▸ **DATA TO PROCESS**
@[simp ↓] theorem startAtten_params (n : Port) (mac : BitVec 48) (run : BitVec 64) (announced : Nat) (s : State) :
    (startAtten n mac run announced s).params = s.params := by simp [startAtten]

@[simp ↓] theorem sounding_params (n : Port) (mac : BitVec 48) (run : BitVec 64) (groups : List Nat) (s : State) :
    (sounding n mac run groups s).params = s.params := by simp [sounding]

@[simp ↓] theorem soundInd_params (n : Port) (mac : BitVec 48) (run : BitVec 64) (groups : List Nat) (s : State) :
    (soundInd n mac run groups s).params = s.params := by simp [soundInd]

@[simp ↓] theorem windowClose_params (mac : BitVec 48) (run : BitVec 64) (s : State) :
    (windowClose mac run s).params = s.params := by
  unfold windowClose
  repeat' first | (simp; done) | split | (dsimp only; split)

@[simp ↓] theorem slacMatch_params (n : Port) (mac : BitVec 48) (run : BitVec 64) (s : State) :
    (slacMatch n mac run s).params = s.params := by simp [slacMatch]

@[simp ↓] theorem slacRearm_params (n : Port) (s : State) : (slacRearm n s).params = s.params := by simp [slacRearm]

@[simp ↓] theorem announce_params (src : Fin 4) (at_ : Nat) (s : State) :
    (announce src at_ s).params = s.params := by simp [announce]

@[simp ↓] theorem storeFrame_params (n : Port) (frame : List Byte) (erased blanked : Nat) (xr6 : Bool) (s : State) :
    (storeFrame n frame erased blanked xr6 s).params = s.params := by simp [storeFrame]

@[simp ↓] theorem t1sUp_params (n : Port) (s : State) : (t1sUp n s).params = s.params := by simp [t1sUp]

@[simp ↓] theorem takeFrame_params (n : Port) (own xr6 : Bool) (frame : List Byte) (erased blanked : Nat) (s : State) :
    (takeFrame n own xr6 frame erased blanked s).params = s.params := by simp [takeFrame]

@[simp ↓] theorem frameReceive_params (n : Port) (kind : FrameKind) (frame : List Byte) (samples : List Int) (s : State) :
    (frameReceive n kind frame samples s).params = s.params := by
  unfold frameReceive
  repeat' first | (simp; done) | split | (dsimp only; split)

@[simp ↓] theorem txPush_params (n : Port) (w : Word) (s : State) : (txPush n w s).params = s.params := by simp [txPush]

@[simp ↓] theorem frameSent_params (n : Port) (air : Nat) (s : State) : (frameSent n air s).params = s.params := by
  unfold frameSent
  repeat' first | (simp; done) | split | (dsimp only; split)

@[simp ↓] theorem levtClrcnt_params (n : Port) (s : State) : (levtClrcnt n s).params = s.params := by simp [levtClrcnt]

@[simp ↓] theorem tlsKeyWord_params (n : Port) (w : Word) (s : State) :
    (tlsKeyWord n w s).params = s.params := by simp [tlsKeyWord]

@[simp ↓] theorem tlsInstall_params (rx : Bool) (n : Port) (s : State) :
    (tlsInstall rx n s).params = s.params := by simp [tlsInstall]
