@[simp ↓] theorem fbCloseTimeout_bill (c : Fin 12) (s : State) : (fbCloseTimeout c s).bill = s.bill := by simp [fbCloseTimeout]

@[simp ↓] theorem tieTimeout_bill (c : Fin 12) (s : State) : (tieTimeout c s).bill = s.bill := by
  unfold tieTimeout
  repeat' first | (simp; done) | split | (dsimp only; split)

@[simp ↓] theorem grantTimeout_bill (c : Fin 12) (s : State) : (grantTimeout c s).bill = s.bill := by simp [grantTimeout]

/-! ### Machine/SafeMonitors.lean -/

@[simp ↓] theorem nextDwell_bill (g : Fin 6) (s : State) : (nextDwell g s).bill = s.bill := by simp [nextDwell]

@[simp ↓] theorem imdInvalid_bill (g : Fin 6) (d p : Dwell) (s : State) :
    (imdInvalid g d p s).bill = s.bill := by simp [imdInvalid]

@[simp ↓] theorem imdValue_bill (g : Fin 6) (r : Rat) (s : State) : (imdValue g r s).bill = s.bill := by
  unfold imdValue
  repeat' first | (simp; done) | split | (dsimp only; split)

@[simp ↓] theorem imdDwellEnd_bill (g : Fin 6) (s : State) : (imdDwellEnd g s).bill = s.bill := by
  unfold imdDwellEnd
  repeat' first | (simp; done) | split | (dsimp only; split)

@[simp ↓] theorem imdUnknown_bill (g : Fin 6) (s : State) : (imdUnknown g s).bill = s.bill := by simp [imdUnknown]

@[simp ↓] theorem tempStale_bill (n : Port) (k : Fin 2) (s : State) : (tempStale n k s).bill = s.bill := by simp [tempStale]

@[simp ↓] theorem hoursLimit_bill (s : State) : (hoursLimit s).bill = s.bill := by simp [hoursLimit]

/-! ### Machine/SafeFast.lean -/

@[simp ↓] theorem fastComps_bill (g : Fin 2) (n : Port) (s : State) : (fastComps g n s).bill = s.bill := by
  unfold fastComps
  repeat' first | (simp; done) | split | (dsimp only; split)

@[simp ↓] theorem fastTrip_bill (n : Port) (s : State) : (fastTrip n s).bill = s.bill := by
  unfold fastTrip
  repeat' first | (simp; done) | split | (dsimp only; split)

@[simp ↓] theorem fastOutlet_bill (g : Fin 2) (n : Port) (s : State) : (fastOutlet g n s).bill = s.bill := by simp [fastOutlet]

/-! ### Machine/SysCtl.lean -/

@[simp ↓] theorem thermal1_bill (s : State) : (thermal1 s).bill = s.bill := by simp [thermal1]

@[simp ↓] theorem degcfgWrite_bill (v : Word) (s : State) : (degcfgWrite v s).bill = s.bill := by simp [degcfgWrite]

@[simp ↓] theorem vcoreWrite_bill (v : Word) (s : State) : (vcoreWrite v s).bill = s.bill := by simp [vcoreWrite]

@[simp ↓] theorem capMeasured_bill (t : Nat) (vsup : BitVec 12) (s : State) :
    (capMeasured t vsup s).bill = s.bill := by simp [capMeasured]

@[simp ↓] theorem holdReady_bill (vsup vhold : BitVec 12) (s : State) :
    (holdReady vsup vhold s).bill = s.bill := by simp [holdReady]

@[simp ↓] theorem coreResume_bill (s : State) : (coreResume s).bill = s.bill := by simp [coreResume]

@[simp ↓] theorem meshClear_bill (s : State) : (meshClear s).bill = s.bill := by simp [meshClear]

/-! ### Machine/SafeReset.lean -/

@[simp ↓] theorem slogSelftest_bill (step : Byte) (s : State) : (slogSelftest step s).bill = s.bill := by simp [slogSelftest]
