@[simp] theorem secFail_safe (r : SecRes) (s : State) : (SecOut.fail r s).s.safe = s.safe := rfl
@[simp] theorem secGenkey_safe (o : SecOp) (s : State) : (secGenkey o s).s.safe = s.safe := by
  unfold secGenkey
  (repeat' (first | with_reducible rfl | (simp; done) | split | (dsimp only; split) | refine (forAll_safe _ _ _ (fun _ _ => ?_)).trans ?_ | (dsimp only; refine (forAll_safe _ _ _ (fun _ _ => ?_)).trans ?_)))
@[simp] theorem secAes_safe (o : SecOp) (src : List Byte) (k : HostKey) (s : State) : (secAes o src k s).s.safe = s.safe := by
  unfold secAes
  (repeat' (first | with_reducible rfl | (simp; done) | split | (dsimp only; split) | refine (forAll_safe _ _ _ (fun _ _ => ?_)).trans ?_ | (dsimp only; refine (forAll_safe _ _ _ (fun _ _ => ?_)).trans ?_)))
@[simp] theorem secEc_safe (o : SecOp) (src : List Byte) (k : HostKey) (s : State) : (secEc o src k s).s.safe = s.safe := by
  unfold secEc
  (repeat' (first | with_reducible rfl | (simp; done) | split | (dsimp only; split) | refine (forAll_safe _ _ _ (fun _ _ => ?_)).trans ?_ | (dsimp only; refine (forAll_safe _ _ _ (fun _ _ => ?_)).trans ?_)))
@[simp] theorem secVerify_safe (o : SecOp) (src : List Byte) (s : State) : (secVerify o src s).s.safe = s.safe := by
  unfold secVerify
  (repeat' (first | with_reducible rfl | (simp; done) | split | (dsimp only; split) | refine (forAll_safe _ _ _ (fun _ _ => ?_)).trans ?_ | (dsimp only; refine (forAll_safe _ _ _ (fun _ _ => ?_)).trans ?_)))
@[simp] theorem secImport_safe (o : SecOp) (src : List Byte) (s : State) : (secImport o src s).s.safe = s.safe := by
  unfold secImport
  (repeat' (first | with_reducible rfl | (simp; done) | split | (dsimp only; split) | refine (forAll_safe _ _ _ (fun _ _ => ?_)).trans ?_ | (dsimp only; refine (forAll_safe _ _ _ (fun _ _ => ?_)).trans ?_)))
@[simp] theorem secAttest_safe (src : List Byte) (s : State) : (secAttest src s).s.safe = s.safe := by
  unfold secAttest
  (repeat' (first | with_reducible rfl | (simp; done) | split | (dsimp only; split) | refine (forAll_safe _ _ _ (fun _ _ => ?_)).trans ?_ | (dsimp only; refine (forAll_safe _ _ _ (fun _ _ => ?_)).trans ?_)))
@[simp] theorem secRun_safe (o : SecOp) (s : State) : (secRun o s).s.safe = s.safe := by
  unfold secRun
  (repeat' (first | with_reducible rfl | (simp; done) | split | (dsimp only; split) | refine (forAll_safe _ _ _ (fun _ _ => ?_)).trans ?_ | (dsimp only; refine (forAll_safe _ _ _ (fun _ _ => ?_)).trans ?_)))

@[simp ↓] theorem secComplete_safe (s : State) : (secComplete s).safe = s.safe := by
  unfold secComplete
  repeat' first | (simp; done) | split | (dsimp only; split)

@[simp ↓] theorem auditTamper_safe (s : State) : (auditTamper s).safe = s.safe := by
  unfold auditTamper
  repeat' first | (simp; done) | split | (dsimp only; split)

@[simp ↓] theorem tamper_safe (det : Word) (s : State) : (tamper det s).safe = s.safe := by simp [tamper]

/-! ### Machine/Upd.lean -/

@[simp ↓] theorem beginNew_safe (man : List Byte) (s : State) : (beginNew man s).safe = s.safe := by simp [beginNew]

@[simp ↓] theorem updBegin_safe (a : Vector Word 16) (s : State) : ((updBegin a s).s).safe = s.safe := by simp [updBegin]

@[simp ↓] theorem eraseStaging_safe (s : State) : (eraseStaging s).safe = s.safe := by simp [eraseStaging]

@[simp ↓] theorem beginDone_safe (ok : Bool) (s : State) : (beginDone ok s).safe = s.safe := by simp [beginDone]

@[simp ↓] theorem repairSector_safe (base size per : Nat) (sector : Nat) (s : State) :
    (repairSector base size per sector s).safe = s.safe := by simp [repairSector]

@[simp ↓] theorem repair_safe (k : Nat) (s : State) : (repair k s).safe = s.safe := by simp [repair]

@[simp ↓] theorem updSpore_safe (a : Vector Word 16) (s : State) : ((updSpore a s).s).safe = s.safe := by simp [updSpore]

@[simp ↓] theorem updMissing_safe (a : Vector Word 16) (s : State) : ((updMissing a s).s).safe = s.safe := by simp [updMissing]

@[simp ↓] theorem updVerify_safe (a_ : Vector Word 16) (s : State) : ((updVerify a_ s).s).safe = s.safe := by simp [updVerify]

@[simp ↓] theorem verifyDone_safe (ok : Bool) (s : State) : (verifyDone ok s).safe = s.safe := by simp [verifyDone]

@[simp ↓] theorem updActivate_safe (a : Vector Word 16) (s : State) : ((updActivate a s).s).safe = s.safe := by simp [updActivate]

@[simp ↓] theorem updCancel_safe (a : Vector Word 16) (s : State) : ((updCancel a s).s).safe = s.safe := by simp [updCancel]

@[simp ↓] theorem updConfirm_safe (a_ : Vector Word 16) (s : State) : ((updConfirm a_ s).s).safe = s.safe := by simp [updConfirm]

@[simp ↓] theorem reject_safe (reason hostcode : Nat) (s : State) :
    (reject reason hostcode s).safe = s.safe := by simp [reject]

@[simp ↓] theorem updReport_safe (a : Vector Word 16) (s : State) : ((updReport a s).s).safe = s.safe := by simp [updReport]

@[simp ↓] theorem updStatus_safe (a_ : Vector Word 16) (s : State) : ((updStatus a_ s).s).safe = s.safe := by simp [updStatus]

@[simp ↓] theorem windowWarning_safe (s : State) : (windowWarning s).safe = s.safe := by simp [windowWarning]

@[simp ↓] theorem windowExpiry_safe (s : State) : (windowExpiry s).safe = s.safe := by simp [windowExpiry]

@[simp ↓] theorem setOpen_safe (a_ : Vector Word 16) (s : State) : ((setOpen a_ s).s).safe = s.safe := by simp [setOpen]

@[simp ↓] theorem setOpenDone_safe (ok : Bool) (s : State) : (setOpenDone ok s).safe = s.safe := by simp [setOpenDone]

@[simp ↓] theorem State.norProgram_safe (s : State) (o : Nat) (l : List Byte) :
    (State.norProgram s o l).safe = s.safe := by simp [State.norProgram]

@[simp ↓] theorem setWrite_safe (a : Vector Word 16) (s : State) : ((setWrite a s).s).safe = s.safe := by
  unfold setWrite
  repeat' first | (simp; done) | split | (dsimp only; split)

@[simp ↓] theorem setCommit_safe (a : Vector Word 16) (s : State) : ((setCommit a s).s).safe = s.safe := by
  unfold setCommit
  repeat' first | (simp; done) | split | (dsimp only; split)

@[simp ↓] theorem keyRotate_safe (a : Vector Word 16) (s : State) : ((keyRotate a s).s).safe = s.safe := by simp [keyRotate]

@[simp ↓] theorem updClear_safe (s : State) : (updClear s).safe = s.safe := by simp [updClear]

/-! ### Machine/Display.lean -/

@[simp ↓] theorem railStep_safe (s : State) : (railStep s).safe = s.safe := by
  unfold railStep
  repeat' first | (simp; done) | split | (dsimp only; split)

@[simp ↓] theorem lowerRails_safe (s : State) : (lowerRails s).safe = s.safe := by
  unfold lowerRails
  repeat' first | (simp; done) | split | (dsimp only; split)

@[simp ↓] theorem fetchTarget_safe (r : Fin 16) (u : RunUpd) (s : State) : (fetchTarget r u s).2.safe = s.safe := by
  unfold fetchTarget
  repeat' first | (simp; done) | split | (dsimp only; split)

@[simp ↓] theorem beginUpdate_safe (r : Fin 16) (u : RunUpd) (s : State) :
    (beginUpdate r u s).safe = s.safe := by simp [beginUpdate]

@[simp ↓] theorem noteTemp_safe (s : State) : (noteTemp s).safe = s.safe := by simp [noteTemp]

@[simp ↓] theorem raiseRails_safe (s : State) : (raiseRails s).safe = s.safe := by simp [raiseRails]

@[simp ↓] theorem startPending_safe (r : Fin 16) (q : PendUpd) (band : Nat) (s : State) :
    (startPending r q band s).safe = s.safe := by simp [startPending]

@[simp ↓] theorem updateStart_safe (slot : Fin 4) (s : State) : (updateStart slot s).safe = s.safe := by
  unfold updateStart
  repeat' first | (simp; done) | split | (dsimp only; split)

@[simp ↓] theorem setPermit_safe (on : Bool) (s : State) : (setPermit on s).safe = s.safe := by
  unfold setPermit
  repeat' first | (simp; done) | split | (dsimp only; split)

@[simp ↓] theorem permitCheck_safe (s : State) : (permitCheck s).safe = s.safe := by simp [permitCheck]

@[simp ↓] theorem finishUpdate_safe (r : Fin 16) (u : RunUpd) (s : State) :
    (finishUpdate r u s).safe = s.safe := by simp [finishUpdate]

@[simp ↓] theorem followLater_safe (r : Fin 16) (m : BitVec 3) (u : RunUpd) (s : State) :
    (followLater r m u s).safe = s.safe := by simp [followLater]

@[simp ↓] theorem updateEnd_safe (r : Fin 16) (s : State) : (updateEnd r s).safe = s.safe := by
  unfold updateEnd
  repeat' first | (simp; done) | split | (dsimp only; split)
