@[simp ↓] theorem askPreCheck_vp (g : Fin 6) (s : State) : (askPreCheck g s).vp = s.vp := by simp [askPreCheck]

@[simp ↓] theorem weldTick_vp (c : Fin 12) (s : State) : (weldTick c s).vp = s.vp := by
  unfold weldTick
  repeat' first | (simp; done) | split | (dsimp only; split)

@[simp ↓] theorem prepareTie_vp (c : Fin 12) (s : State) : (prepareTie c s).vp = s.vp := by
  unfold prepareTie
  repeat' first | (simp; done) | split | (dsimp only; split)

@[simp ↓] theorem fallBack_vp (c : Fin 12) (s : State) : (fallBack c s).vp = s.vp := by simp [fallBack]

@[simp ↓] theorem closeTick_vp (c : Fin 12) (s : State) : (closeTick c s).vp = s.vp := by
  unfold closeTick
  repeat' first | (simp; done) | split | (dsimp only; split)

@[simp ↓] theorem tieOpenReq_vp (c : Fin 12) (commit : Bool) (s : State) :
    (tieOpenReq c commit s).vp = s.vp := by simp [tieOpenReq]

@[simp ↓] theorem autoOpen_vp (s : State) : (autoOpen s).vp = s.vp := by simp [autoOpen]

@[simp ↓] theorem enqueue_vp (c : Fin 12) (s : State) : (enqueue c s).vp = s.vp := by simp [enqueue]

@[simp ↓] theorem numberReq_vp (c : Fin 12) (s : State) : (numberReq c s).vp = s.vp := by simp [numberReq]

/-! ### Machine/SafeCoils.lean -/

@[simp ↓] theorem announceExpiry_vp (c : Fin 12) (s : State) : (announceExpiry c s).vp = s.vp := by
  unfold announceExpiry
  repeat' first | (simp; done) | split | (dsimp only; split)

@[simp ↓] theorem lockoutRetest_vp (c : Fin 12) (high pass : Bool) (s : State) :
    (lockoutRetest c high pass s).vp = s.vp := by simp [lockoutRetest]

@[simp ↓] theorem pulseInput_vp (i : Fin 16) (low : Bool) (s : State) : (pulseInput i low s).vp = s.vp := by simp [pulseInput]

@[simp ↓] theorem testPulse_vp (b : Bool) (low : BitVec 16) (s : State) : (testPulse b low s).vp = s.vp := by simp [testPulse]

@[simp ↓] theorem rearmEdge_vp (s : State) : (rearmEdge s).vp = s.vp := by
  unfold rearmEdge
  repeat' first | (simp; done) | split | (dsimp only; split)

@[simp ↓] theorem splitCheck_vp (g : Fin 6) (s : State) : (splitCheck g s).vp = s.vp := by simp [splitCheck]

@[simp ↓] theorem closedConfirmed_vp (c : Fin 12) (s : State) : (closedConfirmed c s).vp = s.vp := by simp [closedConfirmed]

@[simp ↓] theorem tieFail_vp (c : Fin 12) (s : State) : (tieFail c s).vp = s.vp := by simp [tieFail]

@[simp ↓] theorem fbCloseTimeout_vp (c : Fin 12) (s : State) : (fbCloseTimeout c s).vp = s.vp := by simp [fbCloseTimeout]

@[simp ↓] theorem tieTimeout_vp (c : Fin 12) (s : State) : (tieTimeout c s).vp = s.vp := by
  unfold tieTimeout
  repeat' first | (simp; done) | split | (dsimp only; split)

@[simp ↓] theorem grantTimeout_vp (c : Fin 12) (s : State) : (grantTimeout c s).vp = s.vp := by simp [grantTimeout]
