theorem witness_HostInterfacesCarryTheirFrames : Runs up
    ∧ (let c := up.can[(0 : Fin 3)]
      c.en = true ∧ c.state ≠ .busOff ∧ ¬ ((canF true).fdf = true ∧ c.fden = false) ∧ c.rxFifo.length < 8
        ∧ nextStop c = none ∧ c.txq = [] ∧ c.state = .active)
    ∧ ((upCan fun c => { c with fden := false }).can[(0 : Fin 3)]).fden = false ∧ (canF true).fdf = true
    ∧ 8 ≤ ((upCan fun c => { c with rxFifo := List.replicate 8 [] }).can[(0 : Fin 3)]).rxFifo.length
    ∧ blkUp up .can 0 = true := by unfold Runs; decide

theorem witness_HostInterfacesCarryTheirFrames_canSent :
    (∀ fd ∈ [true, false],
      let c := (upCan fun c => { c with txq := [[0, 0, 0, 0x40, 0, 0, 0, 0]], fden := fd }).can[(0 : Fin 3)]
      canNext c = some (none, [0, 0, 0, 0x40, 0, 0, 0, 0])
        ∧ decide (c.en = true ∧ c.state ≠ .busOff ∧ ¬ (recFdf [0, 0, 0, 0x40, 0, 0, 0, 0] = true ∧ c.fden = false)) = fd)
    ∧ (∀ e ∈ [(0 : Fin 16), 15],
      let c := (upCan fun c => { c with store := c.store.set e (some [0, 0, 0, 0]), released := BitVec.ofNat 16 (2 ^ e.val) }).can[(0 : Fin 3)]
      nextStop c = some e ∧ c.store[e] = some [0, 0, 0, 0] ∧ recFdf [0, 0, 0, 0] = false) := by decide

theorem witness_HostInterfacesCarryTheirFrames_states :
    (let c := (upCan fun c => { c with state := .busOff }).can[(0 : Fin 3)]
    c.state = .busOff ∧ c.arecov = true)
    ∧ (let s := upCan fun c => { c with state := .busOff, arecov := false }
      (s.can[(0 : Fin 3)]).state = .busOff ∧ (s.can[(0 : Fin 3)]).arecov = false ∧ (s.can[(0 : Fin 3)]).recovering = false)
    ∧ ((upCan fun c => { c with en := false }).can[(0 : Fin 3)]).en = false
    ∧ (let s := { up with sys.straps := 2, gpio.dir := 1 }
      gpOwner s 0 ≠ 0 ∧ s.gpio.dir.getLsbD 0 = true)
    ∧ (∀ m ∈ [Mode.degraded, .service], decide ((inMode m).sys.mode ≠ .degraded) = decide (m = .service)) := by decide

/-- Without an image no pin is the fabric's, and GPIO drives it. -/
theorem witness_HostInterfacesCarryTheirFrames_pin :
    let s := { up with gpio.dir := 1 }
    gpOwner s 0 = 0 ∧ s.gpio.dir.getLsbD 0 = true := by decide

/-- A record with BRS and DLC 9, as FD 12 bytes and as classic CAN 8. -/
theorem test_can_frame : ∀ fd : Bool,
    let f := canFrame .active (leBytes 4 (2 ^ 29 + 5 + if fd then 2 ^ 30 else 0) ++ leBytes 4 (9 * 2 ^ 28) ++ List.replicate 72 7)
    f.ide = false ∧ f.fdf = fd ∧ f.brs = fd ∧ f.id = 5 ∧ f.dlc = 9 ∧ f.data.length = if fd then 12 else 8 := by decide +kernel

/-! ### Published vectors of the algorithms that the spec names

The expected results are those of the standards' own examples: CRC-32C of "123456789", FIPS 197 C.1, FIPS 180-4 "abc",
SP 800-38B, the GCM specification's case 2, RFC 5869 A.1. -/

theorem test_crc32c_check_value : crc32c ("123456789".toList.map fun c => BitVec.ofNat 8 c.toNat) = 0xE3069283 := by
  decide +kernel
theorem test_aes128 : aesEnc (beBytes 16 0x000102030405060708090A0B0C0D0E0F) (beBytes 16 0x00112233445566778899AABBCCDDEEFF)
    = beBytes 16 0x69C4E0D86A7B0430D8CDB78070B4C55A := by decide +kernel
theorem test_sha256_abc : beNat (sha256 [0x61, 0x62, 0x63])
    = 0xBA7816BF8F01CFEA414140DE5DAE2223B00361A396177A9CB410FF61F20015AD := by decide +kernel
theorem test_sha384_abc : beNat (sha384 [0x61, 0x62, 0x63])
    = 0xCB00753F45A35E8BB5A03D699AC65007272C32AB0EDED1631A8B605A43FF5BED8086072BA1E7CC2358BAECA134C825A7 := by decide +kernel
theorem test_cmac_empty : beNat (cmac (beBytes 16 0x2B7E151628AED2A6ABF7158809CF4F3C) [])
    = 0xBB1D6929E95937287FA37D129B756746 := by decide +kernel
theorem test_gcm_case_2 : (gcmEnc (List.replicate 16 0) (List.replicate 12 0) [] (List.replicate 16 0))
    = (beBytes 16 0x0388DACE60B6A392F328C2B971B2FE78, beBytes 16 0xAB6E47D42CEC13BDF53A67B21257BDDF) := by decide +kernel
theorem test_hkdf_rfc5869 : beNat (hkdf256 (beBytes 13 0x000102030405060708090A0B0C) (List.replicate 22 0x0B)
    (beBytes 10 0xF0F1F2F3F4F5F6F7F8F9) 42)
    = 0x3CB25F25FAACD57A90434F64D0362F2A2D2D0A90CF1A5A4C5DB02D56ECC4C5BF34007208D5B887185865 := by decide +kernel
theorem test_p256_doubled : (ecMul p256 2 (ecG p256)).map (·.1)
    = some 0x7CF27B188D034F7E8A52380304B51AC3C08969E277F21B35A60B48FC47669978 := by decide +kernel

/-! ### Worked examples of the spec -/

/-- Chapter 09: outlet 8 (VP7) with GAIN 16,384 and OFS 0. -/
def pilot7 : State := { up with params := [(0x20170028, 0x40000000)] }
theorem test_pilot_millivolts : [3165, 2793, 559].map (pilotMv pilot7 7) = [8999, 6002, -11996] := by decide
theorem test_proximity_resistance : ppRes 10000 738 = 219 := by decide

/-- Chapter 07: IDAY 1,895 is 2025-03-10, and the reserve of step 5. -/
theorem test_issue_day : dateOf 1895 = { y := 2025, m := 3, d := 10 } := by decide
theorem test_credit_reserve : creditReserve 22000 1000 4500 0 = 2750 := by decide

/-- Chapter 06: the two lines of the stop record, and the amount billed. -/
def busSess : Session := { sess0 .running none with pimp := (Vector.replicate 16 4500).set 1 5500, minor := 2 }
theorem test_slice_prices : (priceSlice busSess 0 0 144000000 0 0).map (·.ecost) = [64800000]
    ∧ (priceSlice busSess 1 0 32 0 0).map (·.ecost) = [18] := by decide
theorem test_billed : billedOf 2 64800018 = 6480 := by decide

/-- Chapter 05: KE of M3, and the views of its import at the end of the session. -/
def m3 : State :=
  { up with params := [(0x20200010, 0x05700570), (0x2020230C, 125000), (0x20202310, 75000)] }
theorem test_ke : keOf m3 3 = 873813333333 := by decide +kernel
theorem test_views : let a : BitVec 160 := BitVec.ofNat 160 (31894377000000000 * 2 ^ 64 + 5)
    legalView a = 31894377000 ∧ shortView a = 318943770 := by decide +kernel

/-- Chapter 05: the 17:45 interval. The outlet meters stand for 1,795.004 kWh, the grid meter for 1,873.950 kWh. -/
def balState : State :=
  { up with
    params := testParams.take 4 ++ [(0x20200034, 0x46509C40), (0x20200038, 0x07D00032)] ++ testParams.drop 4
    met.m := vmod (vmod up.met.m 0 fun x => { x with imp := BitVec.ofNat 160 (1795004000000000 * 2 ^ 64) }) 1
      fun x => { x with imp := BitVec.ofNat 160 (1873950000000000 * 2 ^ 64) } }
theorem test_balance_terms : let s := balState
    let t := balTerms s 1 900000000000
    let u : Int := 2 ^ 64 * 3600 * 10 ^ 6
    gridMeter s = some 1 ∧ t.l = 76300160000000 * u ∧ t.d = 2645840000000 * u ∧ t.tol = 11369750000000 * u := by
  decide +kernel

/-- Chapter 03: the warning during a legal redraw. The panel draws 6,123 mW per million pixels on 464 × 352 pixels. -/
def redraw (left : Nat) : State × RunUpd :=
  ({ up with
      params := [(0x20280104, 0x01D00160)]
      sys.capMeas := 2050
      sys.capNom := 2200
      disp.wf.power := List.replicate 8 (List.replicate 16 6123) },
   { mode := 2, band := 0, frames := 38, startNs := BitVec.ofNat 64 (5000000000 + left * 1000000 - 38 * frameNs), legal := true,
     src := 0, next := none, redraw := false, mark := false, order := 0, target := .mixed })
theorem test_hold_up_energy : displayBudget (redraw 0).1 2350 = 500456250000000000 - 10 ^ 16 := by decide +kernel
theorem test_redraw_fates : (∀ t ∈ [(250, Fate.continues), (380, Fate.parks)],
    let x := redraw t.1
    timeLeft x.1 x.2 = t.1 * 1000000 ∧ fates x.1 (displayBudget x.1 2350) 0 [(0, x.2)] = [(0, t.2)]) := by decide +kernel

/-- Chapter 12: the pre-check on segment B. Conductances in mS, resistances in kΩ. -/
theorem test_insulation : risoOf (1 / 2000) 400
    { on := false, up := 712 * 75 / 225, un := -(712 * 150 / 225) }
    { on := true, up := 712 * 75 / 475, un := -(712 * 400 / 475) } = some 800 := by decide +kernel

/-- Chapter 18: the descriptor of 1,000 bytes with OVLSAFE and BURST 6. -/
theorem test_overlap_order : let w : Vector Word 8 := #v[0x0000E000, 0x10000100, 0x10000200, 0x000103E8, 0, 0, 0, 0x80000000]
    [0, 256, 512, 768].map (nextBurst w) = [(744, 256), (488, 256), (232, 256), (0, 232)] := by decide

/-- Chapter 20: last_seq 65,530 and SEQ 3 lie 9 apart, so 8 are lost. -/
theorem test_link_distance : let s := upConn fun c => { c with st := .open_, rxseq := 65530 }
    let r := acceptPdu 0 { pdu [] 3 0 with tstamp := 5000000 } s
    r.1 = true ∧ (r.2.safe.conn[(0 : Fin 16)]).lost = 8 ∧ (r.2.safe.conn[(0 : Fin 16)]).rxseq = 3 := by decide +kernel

▸ **WORK TO COMPLETE**
Find each line in the listing above that contains "HostKey", and copy that line.

▸ **RESULT BELOW**
@[simp] theorem secAes_safe (o : SecOp) (src : List Byte) (k : HostKey) (s : State) : (secAes o src k s).s.safe = s.safe := by
@[simp] theorem secEc_safe (o : SecOp) (src : List Byte) (k : HostKey) (s : State) : (secEc o src k s).s.safe = s.safe := by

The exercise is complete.